*SOURCE DATA*:
_ _ _ _

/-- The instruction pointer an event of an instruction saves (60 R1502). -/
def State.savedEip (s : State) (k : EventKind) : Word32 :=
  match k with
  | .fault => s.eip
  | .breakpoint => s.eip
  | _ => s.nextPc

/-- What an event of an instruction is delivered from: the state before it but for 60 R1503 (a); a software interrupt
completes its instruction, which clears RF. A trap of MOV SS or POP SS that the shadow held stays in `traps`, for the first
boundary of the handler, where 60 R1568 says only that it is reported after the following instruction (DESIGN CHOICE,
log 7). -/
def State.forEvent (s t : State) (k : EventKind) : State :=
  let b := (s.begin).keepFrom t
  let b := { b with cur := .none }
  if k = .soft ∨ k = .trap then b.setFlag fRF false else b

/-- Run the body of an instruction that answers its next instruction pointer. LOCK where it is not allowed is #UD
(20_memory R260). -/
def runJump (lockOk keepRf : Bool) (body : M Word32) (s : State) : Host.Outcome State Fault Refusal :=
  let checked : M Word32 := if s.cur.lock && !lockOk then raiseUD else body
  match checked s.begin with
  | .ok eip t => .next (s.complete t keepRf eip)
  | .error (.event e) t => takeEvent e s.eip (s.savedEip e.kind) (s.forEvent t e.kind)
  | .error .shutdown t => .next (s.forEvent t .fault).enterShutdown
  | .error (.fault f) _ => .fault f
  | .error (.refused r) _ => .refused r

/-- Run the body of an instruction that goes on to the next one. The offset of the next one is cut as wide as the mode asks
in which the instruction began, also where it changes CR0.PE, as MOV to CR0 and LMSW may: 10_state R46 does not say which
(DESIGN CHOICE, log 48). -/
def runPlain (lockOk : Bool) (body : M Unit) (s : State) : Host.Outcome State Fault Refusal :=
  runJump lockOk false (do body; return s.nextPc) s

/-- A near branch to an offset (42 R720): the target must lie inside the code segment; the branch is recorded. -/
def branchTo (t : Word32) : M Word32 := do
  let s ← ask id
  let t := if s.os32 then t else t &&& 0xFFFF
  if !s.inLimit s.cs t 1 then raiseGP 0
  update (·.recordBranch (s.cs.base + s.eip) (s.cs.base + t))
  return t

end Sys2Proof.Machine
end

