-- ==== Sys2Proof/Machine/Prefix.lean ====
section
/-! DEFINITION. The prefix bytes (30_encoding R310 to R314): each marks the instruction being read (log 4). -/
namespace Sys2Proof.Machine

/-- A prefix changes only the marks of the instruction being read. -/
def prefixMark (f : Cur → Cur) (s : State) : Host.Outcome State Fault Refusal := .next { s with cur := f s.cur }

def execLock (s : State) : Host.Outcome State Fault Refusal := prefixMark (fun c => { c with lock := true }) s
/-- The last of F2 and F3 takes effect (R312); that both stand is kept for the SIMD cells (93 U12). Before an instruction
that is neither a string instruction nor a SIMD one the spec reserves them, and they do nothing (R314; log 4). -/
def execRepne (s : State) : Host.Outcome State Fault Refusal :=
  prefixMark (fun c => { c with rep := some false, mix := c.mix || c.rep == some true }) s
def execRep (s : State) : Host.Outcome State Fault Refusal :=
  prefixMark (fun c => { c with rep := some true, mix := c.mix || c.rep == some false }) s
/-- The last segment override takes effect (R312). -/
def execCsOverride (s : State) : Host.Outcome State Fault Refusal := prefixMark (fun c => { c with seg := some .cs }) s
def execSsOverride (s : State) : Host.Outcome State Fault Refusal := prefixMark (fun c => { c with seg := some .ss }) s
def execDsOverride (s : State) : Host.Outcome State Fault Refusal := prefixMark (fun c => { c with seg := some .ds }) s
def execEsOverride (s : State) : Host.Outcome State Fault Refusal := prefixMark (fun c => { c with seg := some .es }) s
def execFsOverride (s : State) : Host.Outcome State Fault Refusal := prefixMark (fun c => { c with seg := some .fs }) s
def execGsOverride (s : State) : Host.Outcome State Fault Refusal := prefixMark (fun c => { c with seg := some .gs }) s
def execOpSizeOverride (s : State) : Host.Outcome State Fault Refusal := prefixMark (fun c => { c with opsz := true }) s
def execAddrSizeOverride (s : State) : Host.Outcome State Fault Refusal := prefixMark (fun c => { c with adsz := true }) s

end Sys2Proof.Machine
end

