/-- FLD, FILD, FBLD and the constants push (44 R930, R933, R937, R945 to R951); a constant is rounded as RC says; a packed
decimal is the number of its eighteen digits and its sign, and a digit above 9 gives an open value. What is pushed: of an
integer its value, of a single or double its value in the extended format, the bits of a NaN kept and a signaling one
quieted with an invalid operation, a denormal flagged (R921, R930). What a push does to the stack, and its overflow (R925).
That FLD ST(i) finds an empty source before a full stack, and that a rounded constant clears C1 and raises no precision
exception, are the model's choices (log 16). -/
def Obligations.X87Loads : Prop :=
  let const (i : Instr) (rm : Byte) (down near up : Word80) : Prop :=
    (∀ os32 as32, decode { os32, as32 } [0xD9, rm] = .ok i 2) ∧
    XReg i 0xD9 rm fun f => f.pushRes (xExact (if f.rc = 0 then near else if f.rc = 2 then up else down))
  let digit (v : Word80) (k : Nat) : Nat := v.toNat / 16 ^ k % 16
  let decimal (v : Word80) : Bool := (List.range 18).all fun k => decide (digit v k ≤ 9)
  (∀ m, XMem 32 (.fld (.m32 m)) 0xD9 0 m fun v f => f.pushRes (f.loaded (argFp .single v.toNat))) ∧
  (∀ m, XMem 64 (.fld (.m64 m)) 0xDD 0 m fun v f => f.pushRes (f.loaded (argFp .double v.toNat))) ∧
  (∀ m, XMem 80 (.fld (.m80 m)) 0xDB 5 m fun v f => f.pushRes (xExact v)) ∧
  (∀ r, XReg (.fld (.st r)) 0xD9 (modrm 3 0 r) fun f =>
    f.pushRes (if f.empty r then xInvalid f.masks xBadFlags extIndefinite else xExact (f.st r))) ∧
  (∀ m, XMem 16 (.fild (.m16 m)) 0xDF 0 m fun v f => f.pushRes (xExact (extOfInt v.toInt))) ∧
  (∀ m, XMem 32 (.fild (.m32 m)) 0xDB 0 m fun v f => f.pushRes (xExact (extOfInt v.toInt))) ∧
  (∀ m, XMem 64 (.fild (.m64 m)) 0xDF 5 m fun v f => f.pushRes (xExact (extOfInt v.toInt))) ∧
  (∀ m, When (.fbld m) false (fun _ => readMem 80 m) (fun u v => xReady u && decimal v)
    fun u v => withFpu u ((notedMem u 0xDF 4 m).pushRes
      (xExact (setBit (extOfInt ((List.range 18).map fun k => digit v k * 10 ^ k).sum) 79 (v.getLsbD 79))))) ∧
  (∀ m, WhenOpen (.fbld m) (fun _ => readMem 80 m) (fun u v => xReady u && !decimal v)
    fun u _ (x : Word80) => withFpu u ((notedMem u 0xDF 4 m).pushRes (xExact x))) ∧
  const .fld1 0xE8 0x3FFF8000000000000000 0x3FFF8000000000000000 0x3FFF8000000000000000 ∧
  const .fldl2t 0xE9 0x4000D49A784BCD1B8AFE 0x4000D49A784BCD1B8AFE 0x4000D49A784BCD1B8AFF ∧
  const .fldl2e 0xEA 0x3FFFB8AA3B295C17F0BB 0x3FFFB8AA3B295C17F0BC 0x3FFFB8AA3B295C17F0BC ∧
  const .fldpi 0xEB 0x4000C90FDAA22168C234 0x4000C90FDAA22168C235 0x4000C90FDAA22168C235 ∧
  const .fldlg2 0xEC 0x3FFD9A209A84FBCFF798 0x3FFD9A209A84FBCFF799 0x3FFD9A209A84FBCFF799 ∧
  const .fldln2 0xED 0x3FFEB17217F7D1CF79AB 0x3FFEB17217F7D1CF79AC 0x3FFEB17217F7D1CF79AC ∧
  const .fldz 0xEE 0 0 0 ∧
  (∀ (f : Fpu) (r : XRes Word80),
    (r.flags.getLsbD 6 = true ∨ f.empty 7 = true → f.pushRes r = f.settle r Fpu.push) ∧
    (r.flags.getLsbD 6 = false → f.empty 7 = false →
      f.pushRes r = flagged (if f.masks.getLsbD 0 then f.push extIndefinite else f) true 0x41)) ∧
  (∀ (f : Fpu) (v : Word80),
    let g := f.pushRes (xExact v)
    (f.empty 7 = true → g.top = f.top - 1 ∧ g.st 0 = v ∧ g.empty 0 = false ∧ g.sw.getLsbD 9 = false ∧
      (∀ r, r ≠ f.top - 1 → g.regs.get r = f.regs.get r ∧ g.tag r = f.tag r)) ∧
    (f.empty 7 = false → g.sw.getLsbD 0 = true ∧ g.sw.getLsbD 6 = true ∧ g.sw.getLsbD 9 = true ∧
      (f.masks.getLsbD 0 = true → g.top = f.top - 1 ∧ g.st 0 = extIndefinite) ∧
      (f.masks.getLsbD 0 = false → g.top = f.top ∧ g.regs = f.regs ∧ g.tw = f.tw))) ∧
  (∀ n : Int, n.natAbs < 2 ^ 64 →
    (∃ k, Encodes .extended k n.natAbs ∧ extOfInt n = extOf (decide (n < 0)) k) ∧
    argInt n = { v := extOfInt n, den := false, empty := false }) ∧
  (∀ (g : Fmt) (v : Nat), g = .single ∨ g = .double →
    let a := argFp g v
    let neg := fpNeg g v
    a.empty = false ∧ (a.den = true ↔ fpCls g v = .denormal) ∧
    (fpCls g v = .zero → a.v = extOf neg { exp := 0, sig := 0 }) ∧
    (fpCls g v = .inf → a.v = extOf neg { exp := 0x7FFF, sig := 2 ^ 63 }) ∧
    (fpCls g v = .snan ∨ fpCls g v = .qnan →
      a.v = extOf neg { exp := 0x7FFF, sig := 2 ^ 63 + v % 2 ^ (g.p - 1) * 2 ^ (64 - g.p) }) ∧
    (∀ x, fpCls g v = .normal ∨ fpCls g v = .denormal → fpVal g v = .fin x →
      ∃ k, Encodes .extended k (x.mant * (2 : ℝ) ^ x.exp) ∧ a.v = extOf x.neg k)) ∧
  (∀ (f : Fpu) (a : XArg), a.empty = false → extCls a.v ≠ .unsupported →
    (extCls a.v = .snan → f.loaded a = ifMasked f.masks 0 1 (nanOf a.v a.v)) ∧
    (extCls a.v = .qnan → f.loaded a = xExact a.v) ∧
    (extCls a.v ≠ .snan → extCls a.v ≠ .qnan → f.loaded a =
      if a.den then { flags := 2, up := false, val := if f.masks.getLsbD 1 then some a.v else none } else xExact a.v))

_ _ _ _

*PROBLEM REQUIREMENTS*:
Set down precisely the lines above between the line holding "const .fldln2 0xED" and the line holding "let g := f.pushRes (xExact v)", inclusive, and nothing beyond them.

*FINAL ANSWER*:
  const .fldln2 0xED 0x3FFEB17217F7D1CF79AB 0x3FFEB17217F7D1CF79AC 0x3FFEB17217F7D1CF79AC ∧
  const .fldz 0xEE 0 0 0 ∧
  (∀ (f : Fpu) (r : XRes Word80),
    (r.flags.getLsbD 6 = true ∨ f.empty 7 = true → f.pushRes r = f.settle r Fpu.push) ∧
    (r.flags.getLsbD 6 = false → f.empty 7 = false →
      f.pushRes r = flagged (if f.masks.getLsbD 0 then f.push extIndefinite else f) true 0x41)) ∧
  (∀ (f : Fpu) (v : Word80),
    let g := f.pushRes (xExact v)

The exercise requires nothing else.